Kindle-licious: Acacia – Book One: The War with the Mein

Fantasy world-building doesn’t get much better than this.

Jeff VanderMeer remarked that it was a shame that Acacia, as well as other wonderful and daring books, was missing from the list of finalists for the World Fantasy Best Novel Award. I am as well; to me, there is no excuse, for Acacia is among the best of heavy-duty world-building fantasies, the last of which we’ve seen is George R.R. Martin’s Song of Ice and Fire, and the first of which we ever saw was Tolkien’s venerated Lord of the Rings.

Acacia can stand proud along with them, these giants of the large-scale fantasy field, because it encompasses their very best attributes: a complex world with histories and cultures and even geographies that are believable and varied, and an intriguing story with a large cast that never loses our interest in either plot or characterization—a living, breathing world and tale that wraps you up and does not let you go.

As an interesting side note: the best of large-scale fantasy, the ones that feel the most authentic, have a historical heart beating inside them. Their authors are deeply engrained in the study of history in one way or another—with Tolkien and his extra interest in languages and their effect on historical cultures; George R. R. Martin with his well-known fascination with the history and times of the War of the Roses; and David Anthony Durham with his host of historical novels, set from the American West to the Roman Republic.

In terms of reading punch, Acacia moves relatively quickly compared to Song of Ice and Fire and Lord of the Rings, and yet it’s no less complex or immersive than either. This should come as a relief to those of us who are used to a lot of dead time, or to extra detail that, while pleasing, means we spend less than five years spread out over 5000 pages. Instead, Acacia snakes along across its enormous story without missing a single beat, and the first book is indeed the soul equivalent, if not actual number-of-pages equivalent, of the Lord of the Rings trilogy and, yes, I say it, over half of Song of Ice and Fire, which will only just get to its “pass over five years” point, it is rumored anyways, by the end of A Dance of Dragons.

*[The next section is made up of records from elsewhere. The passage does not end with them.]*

-- ==== Sys2Proof/Machine/State.lean ====
section
/-! DEFINITION. The state of the ZK960 as plain data, what it holds at reset, and the reasons a step can stop.
Everything that has a control register lives in the register file `regs`, keyed by its offset in the control-register
space; an unlisted register reads its reset value (R21). The rest of the state is in the structures below. -/
namespace Sys2Proof.Machine
open Sys2Proof

/-! ### Tensor cores (spec/02 to spec/05) -/

/-- The record of a stationary bank (R61) with the scales a load brought (R185). -/
structure BankRec where
  valid : Bool
  fmt : Nat
  n : Nat
  kp : Nat
  owner : Nat
  slot : Slot
  scaled : Bool
  gsize : Nat
  sfmt : Nat
  mxi8 : Bool
  koff : Nat
deriving DecidableEq, Repr

/-- No tile: the record after reset, teardown and binding (R61). -/
def BankRec.empty : BankRec := ⟨false, 0, 0, 0, 0, .a, false, 0, 0, false, 0⟩

/-- A slot's scale attachment (R184): the fields of its descriptor. -/
structure Attach where
  aScales : Nat
  aStride : Nat
  bScales : Nat
  bStride : Nat
  koff : Nat
  aSide : Nat
  aSideStride : Nat
  bSide : Nat
  bSideStride : Nat
  gsize : Nat
  sfmt : Nat
  aOn : Bool
  bOn : Bool
  aMxi8 : Bool
  bMxi8 : Bool
  p : Nat
deriving DecidableEq, Repr

/-- No attachment. -/
def Attach.off : Attach := ⟨0, 0, 0, 0, 0, 0, 0, 0, 0, 0, 0, false, false, false, false, 0⟩

/-- Running state of one row of an ATT between chunks (R243): m, s and o of att_row, tokens seen. -/
structure RowSt where
  m : Nat
  sum : Nat
  o : List Nat
  seen : Nat
deriving DecidableEq, Repr

/-- A command that a slot has issued and that has not completed (R94 to R98). -/
structure CmdEntry where
  /-- position in the slot's stream -/
  seq : Nat
  /-- the command word -/
  w : CmdWord
  /-- the 64-byte descriptor read at decode (R105, R109) -/
  desc : Nat
  /-- the attachment at issue (R184) -/
  att : Attach
  /-- the status it will end with -/
  st : Nat
  /-- its arithmetic events -/
  ev : Nat
  /-- its effect has been made -/
  done : Bool
  /-- units of it that are finished: output blocks of a TILE, chunks of an ATT, tokens of an APPEND, rows -/
  prog : Nat
  /-- a drain of it is writing into its buffer (R133) -/
  passed : Bool
  /-- a ring entry was claimed at issue (R97) -/
  claimed : Bool
  /-- for a waiting drain: TB_WAIT has been set (R133); for a waiting APPEND or ATT chunk: its stall is counted -/
  warned : Bool
  /-- the blocks an ATT attends over (R241); the step maxima of a QNT or RECORD, FP32 patterns (R179) -/
  sel : List Nat
  /-- LEN sampled when an ATT began (R240) -/
  len : Nat
  /-- place in the core's order of issue (R161) -/
  stamp : Nat
  /-- the bank a TILE's first load goes into (R82); the table bank of an SFN (R161) -/
  bank : Nat
  /-- the rows of an ATT, as far as its chunks have run (R243) -/
  rows : List RowSt
  /-- it has begun on its unit (R95, R119) -/
  begun : Bool
  /-- pass groups a TILE has run (R86) -/
  grp : Nat
  /-- the finished-tile entry of the drain in progress (R135) -/
  ent : Nat
  /-- a non-preemptible unit of it ran past the slice (R124, R408) -/
  ovr : Bool
  /-- lane groups whose residue or parity check failed: its attempt waits for recovery (R54) -/
  fault : Nat
  /-- it has ended and waits for a ring entry (R97) -/
  ended : Bool
deriving DecidableEq, Repr

/-- A move in a slot's move queue (R111, R112, R115, R118). -/
structure MoveEntry where
  seq : Nat
  w : CmdWord
  src : Nat
  dst : Nat
  /-- length in 64-byte units -/
  units : Nat
  /-- units read and written so far -/
  done : Nat
  /-- regulator classes its route touches: bit 0 read, 1 write, 2 remote (R113) -/
  classes : Nat
  /-- its WAIT object has reached its threshold, or it has no WAIT (R111, R456) -/
  released : Bool
  started : Bool
  st : Nat
  /-- the round of a ROT, from 0 (R116) -/
  round : Nat
  claimed : Bool
  /-- word 3 of the source and destination descriptors, read at decode (R206) -/
  sw : Word
  dw : Word
  /-- remote units, or the page transfer, answered by the peer (R601) -/
  acked : Nat
deriving DecidableEq, Repr

/-- What a slot waits for in WAIT, FENCE, MARK or END (R99). -/
inductive SlotWait where
  | none
  | obj (o : Nat) (thresh : Nat) (seq : Nat) (w : CmdWord)
  | drain (seq : Nat) (w : CmdWord)
deriving DecidableEq, Repr

/-- One stream slot of one partition (R92 to R98). TC.SLOT_STAT, TC.SLOT_SEQ, TC.SLOT_CRING and TC.QATTACH are views of
the slots of the lodging that holds the core. -/
structure TcSlot where
  /-- named by the running waybill of `ldg` -/
  active : Bool
  /-- STATE of R126: 0 IDLE, 1 RUN, 2 WAITING, 3 STOPPED, 4 HALTED -/
  st : Nat
  lastOp : Nat
  stopStatus : Nat
  /-- SEQ of the next command (R127) -/
  seq : Nat
  /-- HEAD and TAIL of the completion ring (R128) -/
  head : Nat
  tail : Nat
  ldg : Nat
  /-- device address of the command buffer -/
  buf : Nat
  /-- device address and records of the completion ring (R96) -/
  ring : Nat
  ringN : Nat
  /-- ring entries claimed at issue and not yet written (R97) -/
  claimed : Nat
  inflight : List CmdEntry
  moves : List MoveEntry
  wait : SlotWait
  /-- the slot has completed END -/
  ended : Bool
  att : Attach
  /-- the bank its next macro load goes into (R82) -/
  nextBank : Nat
  /-- resumed or stepped at a SEQ match: the match does not halt again (R637) -/
  skipSeq : Bool
  /-- a debug step lets one command through (R637) -/
  step : Bool
  /-- stalled for want of a ring entry (R97) -/
  stalled : Bool
deriving DecidableEq, Repr

/-- A slot no waybill has started. -/
def TcSlot.idle : TcSlot :=
  ⟨false, 0, 0, 0, 0, 0, 0, 0, 0, 0, 0, 0, [], [], .none, false, Attach.off, 0, false, false, false⟩

/-- One cell of an accumulator row in one lane: 40 bits, the mode tag FLT (R36), the stored residue modulo 3 (R52). -/
structure AccCell where
  v : BitVec 40
  flt : Bool
  res : BitVec 2
deriving DecidableEq, Repr

/-- A cell set to 0 (R36). -/
def AccCell.zero : AccCell := ⟨0, false, 0⟩

/-- The last command the engine began was this LDS of a slot; `seq` is the next command's (R120). -/
structure LdsHold where
  p : Nat
  sl : Slot
  seq : Nat
  bank : Nat
deriving DecidableEq, Repr

/-- One table-directory entry (R160). -/
structure DirEnt where
  kind : Nat
  nseg : Nat
  mono : Bool
  lo : Word
  hi : Word
deriving DecidableEq, Repr

/-- An unused table slot. -/
def DirEnt.unused : DirEnt := ⟨0, 0, false, 0, 0⟩

/-- A tensor core's state beyond its registers. -/
structure Tc where
  /-- stream slots: key 2 · partition + slot (0 A, 1 B); a dedicated core uses partition 0 -/
  slots : Tbl TcSlot
  /-- accumulators: key 128 · row + lane (R56) -/
  acc : Tbl AccCell
  /-- stationary banks: key 8192 · bank + 64 · lane + byte (R56) -/
  bank : Tbl Byte
  /-- scales a bank holds: key 1024 · bank + 8 · lane + group (R185) -/
  bankScale : Tbl Half
  rec0 : BankRec
  rec1 : BankRec
  /-- issue records of the banks: the last load issued on each (R61, R121) -/
  iss0 : BankRec
  iss1 : BankRec
  /-- tile buffers: key (256 · buffer + row) · 128 + column (R130) -/
  tbuf : Tbl Word
  /-- EMPTY bits: key 256 · buffer + row (R132) -/
  empty : Tbl Bool
  /-- buffer states 0 FREE, 1 DRAINING, 2 HELD: key 4 · partition + buffer (R131, R133) -/
  tbState : Tbl Nat
  /-- finished-tile queues: key partition (R134) -/
  ftq : Tbl (List Nat)
  /-- table banks: key 4096 · bank + offset (R159) -/
  table : Tbl Byte
  /-- table directories: key 4 · bank + slot (R159) -/
  dir : Tbl DirEnt
  /-- stationary shadows of pooled partitions: key 16384 · partition + bank key (R79) -/
  shBank : Tbl Byte
  shScale : Tbl Half
  shRec : Tbl BankRec
  /-- table shadows of pooled partitions: key 8192 · partition + table key (R162) -/
  shTable : Tbl Byte
  shDir : Tbl DirEnt
  /-- active bank and loaded bits of a partition's shadow: key partition (R162) -/
  shAct : Tbl Nat
  /-- pooled core: lodgings of the round still to run (R405) -/
  round : List Nat
  /-- the slot each unit served last: key unit (R119) -/
  served : Tbl Slot
  /-- the LDS the engine does not leave before the slot's PASS on its bank (R120) -/
  hold : Option LdsHold
  /-- ENG cycles left of the ramp (R75, R77) -/
  ramp : Nat
  /-- commands entered in flight so far -/
  issued : Nat
  /-- ROTs the core has issued since its lodging's waybill was dispatched (R116) -/
  rots : Nat
  /-- pooled core: commands whose unit in progress has run past the end of the slice (R408): slot and position -/
  late : List (Slot × Nat)
deriving DecidableEq, Repr

/-- A tensor core after reset: every cell 0 (R36, R138), every buffer FREE, no tile, no table. -/
def Tc.reset : Tc :=
  ⟨[], [], [], [], BankRec.empty, BankRec.empty, BankRec.empty, BankRec.empty, [], [], [], [], [], [], [], [], [], [], [], [],
    [], [], none, 0, 0, 0, []⟩


/-! ### Page manager (spec/07) -/

/-- A pool of a lodging (R228): everything else of it lies in its control record and structures in memory. -/
structure KvPool where
  live : Bool
  /-- the software fields of its configuration, 56 bytes, as POOL read them -/
  cfg : Nat
  /-- device address of its control record -/
  meta_ : Nat
  /-- next ORDER and ARRIVAL (R231) -/
  order : Nat
  arrival : Nat
deriving DecidableEq, Repr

(Indeed, Acacia itself is divided internally into three “books”, but it’s by no means 3000 pages—it’s about the size of A Game of Thrones; now doesn’t that go back.)

One thing I also love about Acacia is that not everybody is white, frankly speaking. The peoples of Acacia are all colors and cultures; it really is a world unto itself, rather than a single continent or something. I still love SOIF and LOTR to little bits, of course, but this aspect of Acacia is special.

So, dear reader, go and read what the judges of the World Fantasy Award are missing—go and read Acacia.